**** Extracted material ****

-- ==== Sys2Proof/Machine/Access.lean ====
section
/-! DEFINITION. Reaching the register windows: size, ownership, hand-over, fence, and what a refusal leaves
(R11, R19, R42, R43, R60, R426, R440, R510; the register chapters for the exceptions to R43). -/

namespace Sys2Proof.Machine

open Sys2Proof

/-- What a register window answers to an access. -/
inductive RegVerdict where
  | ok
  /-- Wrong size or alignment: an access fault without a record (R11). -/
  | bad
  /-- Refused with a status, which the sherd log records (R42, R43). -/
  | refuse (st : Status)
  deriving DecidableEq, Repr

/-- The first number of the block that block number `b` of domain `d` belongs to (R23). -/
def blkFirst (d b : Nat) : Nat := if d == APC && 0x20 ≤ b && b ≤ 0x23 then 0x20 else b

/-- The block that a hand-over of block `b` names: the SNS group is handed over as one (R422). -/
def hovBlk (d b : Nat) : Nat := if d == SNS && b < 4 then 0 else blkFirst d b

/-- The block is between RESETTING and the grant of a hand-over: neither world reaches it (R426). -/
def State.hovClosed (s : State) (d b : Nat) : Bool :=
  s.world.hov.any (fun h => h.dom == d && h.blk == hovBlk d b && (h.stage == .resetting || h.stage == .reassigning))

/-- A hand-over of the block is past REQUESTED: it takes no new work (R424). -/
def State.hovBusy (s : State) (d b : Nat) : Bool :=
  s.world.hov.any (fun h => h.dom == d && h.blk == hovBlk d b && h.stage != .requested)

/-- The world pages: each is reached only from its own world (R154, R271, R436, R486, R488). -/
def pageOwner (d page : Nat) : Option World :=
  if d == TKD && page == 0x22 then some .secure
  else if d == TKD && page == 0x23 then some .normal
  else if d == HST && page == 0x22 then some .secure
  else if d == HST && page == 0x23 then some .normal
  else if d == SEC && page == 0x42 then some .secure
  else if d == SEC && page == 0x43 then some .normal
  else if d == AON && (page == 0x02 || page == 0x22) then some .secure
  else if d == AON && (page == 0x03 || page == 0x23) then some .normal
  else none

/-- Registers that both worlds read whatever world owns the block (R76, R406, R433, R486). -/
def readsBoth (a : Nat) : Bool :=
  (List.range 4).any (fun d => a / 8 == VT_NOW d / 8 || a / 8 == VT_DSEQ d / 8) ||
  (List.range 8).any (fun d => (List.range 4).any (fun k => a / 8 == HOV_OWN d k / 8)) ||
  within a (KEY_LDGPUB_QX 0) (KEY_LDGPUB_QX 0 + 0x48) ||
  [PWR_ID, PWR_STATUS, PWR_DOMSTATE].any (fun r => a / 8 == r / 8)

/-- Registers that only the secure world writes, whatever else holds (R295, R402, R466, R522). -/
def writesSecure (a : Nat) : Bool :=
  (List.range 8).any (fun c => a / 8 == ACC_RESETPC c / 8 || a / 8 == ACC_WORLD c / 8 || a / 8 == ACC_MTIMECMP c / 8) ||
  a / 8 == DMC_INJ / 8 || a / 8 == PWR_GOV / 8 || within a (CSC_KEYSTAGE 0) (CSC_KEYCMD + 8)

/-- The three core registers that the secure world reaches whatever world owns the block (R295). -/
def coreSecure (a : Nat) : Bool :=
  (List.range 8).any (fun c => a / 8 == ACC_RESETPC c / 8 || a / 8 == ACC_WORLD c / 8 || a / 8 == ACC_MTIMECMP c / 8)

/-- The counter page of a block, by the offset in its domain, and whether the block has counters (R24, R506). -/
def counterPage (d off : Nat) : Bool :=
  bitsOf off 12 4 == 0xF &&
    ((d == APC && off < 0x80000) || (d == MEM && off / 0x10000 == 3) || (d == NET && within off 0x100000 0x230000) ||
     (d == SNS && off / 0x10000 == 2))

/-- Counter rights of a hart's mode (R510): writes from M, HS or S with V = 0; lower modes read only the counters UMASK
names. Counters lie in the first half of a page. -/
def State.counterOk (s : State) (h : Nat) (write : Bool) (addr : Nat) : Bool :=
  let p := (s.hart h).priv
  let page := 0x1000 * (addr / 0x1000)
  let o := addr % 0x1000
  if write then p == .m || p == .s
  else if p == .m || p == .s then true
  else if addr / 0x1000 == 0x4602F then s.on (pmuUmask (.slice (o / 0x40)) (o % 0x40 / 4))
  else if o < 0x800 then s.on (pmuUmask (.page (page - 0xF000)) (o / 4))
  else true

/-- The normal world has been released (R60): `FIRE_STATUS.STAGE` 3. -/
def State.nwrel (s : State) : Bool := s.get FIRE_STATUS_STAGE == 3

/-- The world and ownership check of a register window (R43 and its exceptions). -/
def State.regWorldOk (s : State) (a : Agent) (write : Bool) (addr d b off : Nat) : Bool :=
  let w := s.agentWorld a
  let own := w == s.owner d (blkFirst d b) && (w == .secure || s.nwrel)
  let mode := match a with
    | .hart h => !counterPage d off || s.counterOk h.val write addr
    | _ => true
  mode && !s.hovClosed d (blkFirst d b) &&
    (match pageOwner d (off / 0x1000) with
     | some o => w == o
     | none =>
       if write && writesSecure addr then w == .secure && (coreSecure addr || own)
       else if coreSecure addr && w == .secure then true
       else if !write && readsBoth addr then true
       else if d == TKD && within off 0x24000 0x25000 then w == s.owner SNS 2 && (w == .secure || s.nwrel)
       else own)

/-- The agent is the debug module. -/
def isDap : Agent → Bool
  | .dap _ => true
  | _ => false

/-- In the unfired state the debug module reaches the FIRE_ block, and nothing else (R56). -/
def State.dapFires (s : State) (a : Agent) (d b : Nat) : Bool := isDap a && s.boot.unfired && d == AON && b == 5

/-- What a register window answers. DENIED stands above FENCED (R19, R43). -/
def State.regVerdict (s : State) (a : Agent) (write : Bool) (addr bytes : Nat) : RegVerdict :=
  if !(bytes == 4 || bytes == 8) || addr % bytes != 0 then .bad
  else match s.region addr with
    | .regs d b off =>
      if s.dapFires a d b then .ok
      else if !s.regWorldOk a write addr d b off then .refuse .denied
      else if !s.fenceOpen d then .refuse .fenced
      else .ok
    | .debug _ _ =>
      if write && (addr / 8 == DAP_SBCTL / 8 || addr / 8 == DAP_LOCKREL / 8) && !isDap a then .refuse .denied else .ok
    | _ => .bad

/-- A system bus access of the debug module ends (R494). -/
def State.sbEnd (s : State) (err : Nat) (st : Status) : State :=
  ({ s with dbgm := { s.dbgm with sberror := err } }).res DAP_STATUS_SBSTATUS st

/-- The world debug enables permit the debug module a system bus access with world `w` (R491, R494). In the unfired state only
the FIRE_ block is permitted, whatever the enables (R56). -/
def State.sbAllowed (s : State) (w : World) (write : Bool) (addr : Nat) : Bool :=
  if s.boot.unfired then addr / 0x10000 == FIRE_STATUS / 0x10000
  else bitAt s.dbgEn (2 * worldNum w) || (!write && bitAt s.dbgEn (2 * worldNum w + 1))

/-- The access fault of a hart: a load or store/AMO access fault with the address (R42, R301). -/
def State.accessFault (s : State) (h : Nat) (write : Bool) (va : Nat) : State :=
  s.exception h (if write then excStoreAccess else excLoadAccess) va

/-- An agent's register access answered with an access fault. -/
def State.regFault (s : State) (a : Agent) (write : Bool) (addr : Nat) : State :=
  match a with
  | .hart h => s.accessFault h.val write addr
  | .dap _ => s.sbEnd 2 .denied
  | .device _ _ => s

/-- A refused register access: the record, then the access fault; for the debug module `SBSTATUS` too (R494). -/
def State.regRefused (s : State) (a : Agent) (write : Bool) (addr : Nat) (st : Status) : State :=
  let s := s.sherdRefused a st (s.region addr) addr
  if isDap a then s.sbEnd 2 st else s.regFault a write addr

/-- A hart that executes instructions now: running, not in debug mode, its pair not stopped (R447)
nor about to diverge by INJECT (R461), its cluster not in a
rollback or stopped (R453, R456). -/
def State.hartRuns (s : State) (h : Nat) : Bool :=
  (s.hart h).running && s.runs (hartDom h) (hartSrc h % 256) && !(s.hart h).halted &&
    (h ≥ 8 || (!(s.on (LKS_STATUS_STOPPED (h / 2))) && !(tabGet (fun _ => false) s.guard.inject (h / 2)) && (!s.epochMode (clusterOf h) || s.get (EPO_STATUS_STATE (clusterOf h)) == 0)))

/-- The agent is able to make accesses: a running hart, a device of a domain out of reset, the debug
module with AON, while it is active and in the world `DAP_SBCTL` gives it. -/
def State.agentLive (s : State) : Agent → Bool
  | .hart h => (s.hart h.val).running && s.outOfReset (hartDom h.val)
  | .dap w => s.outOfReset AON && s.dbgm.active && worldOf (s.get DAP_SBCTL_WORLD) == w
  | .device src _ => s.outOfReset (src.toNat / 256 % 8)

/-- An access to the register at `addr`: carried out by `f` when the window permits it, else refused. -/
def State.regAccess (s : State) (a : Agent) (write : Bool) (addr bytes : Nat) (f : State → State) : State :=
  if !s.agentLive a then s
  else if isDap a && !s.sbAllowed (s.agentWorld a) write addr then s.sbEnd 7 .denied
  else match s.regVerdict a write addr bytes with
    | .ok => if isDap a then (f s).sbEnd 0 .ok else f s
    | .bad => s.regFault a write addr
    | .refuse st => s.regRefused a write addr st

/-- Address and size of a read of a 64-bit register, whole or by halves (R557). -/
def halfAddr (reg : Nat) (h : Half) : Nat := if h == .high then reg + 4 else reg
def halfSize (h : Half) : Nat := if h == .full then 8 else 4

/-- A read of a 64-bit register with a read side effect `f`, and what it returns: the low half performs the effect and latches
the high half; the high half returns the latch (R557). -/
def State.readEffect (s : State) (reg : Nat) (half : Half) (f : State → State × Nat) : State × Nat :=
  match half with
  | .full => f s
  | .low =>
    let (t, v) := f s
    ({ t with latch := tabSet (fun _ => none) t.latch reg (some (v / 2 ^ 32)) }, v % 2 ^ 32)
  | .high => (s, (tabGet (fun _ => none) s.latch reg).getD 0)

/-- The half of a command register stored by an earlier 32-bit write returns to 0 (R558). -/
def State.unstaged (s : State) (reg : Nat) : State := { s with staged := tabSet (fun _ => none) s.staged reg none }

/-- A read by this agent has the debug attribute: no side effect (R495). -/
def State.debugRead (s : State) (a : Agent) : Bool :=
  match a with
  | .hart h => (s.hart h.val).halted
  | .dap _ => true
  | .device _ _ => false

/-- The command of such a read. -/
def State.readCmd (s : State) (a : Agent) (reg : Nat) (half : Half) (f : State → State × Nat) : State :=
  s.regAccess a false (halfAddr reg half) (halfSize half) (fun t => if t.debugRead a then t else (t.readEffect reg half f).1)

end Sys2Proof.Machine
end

****
**** Extracted material ****

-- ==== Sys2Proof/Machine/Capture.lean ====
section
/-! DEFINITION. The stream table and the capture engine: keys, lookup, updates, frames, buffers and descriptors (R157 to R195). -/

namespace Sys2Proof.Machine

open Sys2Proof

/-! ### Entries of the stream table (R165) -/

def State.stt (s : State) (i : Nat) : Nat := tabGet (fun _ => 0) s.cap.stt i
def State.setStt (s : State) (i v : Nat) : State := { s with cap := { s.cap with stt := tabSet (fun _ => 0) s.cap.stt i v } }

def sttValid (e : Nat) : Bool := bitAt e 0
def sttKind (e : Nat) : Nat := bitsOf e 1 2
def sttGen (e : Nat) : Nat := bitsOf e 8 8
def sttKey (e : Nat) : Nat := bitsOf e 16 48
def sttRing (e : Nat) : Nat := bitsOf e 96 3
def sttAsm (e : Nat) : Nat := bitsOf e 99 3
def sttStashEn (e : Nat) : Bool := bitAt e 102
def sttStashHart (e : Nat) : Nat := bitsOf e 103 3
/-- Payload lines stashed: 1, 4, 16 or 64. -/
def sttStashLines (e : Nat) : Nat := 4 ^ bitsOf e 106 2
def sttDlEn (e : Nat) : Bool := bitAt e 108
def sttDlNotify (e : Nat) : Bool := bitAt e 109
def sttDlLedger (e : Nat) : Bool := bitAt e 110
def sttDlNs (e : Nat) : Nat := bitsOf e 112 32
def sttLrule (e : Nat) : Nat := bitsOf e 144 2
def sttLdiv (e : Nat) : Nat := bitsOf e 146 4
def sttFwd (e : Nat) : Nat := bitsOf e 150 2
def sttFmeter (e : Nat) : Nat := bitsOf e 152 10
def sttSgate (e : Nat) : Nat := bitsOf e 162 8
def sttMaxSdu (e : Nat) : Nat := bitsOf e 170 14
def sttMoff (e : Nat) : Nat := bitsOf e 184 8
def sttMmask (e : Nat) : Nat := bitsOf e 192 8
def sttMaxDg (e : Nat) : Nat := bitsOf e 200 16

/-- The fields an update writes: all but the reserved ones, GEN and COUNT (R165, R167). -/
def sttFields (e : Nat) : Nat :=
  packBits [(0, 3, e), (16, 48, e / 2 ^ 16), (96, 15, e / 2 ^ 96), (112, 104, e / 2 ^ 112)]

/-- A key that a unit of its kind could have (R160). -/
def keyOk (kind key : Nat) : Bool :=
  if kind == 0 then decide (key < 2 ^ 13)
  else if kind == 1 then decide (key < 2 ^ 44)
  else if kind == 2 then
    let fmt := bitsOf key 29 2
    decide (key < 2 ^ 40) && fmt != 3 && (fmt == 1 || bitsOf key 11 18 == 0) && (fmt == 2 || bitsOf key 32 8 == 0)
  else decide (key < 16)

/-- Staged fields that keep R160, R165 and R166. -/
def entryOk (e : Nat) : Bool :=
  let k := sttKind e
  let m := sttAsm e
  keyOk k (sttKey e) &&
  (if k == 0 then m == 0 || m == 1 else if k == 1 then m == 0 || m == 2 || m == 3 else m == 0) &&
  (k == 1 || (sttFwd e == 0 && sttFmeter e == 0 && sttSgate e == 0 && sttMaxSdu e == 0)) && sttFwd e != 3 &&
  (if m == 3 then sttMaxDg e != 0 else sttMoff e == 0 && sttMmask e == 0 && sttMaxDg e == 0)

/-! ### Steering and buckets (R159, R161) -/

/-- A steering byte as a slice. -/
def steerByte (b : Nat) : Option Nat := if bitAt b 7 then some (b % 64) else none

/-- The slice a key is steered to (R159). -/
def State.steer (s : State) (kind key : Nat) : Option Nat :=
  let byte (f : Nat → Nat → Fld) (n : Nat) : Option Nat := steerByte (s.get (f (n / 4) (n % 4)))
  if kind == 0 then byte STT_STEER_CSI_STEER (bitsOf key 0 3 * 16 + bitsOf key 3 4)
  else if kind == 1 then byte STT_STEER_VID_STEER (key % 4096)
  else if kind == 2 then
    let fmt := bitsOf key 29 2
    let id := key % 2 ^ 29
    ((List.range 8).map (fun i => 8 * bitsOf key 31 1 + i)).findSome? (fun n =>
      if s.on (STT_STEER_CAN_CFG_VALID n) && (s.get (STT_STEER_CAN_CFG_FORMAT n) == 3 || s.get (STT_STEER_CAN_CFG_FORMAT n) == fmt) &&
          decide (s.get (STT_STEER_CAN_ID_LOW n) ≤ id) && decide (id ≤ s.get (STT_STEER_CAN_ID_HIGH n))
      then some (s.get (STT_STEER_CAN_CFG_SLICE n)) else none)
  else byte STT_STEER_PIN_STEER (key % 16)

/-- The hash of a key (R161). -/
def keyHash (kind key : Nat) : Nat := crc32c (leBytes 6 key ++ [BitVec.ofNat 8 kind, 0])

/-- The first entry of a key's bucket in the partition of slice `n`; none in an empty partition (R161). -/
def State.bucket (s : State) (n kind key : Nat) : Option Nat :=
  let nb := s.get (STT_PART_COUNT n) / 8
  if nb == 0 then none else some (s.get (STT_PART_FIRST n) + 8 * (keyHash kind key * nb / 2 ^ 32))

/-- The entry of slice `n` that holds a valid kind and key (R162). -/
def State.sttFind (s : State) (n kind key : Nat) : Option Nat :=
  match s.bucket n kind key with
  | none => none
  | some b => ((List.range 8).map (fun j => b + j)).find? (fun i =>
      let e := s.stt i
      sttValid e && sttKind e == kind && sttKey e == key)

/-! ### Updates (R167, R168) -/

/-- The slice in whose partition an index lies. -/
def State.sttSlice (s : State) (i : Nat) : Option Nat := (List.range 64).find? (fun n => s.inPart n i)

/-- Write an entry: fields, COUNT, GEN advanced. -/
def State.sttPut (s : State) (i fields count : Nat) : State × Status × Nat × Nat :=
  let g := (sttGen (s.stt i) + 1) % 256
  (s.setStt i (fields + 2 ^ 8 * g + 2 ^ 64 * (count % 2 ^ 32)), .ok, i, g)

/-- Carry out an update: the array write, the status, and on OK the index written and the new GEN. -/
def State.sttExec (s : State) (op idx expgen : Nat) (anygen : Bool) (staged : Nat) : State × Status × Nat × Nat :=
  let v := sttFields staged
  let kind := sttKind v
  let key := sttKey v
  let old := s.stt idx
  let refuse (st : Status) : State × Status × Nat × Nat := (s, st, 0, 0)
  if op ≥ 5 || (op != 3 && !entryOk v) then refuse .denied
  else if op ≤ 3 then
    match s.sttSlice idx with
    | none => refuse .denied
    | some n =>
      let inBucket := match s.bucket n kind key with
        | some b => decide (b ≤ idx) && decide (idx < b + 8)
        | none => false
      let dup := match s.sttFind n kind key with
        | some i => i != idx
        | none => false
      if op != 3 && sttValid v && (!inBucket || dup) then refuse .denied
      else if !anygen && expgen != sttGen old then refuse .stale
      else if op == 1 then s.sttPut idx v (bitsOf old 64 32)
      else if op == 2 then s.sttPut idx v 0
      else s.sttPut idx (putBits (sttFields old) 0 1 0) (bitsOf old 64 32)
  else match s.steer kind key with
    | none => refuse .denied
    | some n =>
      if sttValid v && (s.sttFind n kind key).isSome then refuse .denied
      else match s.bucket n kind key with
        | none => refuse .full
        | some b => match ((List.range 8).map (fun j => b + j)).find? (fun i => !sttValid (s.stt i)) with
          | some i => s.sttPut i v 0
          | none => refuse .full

****

## Exercise
Beginning with the line holding "def sttKey (e : Nat) : Nat := bitsOf e 16 48" and ending with the line holding "16 or 64. -/", write out the stretch of material above exactly; add no further lines.

## Output of the exercise
def sttKey (e : Nat) : Nat := bitsOf e 16 48
def sttRing (e : Nat) : Nat := bitsOf e 96 3
def sttAsm (e : Nat) : Nat := bitsOf e 99 3
def sttStashEn (e : Nat) : Bool := bitAt e 102
def sttStashHart (e : Nat) : Nat := bitsOf e 103 3
/-- Payload lines stashed: 1, 4, 16 or 64. -/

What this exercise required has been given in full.